- Directed by: Michael Blakemore
- Written by: Peter Nichols
- Based on: the stage play by Peter Nichols
- Produced by: Simon Relph
- Starring: John Cleese David Bamber Denis Quilley Bruce Payne
- Cinematography: Ian Wilson
- Edited by: Jim Clark
- Music by: Denis King
- Production companies: HandMade Films Orion Classics
- Distributed by: Orion Pictures
- Release date: 18 March 1983;
- Running time: 113 minutes
- Country: United Kingdom
- Language: English
- Budget: £1.9 million

= Privates on Parade (film) =

Privates on Parade is a 1983 British black comedy film directed by Michael Blakemore and starring John Cleese, Denis Quilley and Nicola Pagett. It was written by Peter Nichols adapted from his 1977 play of the same name about a fictional and mostly gay military entertainment group, the "Song and Dance Unit South East Asia (SADUSEA)" assembled to entertain the troops in the Malayan jungle during the Malayan Emergency.

==Plot==
During the Malayan Emergency a young British soldier, Stephen, joins an entertainment unit which performs for the troops. Its members include the very camp Captain Terri Dennis, a part-Indian woman Sylvia Morgan, and Sgt Major Drummond who is selling guns to the Communists.

==Production==
The original stage play debuted successfully in 1977. Film rights were bought by HandMade Films which financed the movie. According to Ray Cooper of HandMade, the film was a passion project of Denis O'Brien, who owned the company with George Harrison.

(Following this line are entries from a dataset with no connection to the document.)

/-- Cells of the pool that downstream payload takes (R177). -/
def Hub.downPool (h : Hub) : Nat := sumBy (fun l => sumBy DownPkt.inPool l.down) h.links.toList

/-- Free cells of the shared pool (R173); retired cells are none of them (R310). -/
def Hub.poolFree (h : Hub) : Nat :=
  23872 - (h.dsRsvSum + sumBy (fun x => x.2.cells) h.upStored + sumBy Rsv.cells h.sched.rsvs + h.downPool
    + h.nvm.retired.length)

/-- UQ_0 reserve cells in use (R202). -/
def Hub.uq0Used (h : Hub) : Nat := sumBy (fun x => x.2.reserve) h.upStored

/-- Cells stored or reserved for upstream data of a pod (R200). -/
def Hub.usHeld (h : Hub) (p : PodIx) : Nat :=
  sumBy (fun x => if x.2.src = p.val then x.2.cells else 0) h.upStored
    + sumBy (fun r => if r.pod = p then r.cells else 0) h.sched.rsvs

/-- Pool cells stored or reserved for a queue (R215). -/
def Hub.queueCells (h : Hub) (n : QueueIx) : Nat :=
  sumBy (fun x => if x.1 = n then x.2.cells else 0) h.upStored
    + sumBy (fun r => if r.queue = n then r.cells else 0) h.sched.rsvs

/-- TT cells in use of one pod (R182). -/
def Hub.ttUsed (h : Hub) (p : PodIx) : Nat := sumBy TtBuf.cells (h.link p).tt

/-- POOL_EMPTY where an operation took the last free cell (R202). -/
def Hub.notePool (h : Hub) (f : Hub → Hub) : Hub :=
  let h' := f h
  if 0 < h.poolFree && h'.poolFree == 0 then (h'.shellEvt 0).bump (cntMap 3) else h'

/-! #### The Endpoint Map (R207, R208, R211) -/

/-- The index of an entry (R207). -/
def mapIndex (addr ep : Nat) (dirIn : Bool) : Nat := (addr - 1) * 32 + ep * 2 + (if dirIn then 1 else 0)

/-- A word of a bank. -/
def Hub.mapWord (h : Hub) (bankB : Bool) (i : Nat) : Word := smGet (fun _ => 0) (if bankB then h.sched.mapB else h.sched.mapA) i

/-- A word of a bank, set. -/
def Hub.setMapWord (h : Hub) (bankB : Bool) (i : Nat) (w : Word) : Hub :=
  h.modSched fun s =>
    if bankB then { s with mapB := smSet (fun _ => 0) s.mapB i w } else { s with mapA := smSet (fun _ => 0) s.mapA i w }

/-- DEF_QUEUE of a D pod; 0 acts as 3 (R228). -/
def Hub.defQueue (h : Hub) (p : PodIx) : QueueIx :=
  let q := h.defQueueRaw p
  if q = 0 then 3 else ⟨q % 64, Nat.mod_lt _ (by omega)⟩

/-- A policer by number. -/
def polIx (n : Nat) : PolIx := ⟨n % 128, Nat.mod_lt _ (by omega)⟩

/-- The default class of an ingress port (R208). -/
def Hub.mapDefault (h : Hub) (p : PodIx) : MapHit :=
  { queue := h.defQueue p, pace := false, secure := false
    pol := if h.defPolEn p then some (polIx (h.defPol p)) else none, cls := none, dflt := true }

/-- A lookup of the active bank (R207, R208): device address 0 takes UQ_3 without one. -/
def Hub.mapFind (h : Hub) (p : PodIx) (addr ep : Nat) (dirIn : Bool) : MapHit :=
  if addr = 0 then { queue := 3, pace := false, secure := false, pol := none, cls := none, dflt := false }
  else
    let w := h.mapWord h.sched.mapActB (mapIndex addr ep dirIn)
    if w.getLsbD 31 then
      { queue := if w.toNat % 64 = 0 then h.defQueue p else ⟨w.toNat % 64, Nat.mod_lt _ (by omega)⟩
        pace := w.getLsbD 6 && dirIn
        secure := w.getLsbD 7
        pol := if w.getLsbD 15 then some (polIx (w.toNat / 256)) else none
        cls := some (w.toNat / 65536 % 4), dflt := false }
    else h.mapDefault p

/-- What a lookup that took the default class leaves behind (R208, R231): the first of a device since its SET_ADDRESS is
journaled. -/
def Hub.noteHit (h : Hub) (p : PodIx) (addr ep : Nat) (dirIn : Bool) (m : MapHit) : Hub :=
  if !m.dflt then h
  else
    let h := (h.mapEvt 1).bump (cntMap 0)
    if h.sched.devs.any fun d => d.pod == p && d.addr == addr && !d.defHit then
      (h.modSched fun s =>
        { s with devs := s.devs.map fun d => if d.pod == p && d.addr == addr then { d with defHit := true } else d }).raise
        srcPe 0x5003 1 [addr, ep + (if dirIn then 128 else 0), p.val]
    else h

O'Brien wanted to star all members of Monty Python in the lead roles. They refused except for John Cleese, who agreed to play the part originated by Nigel Hawthorne on stage. Cleese said "Nichols has the gift for making audiences rolling in the aisles one second and hovering on the verge of tears the next."

The budget was originally reported being £1.5 million. Many people associated with the stage production were brought on to the film, including actors Denis Quilley, Joe Melia and Simon Jones, writer Peter Nichols and director Michael Blakemore. Blakemore had not directed a feature before but got the job in part due to the enthusiasm of John Cleese who called him "a storyteller who understands plot and character and the need for form and logic in a script."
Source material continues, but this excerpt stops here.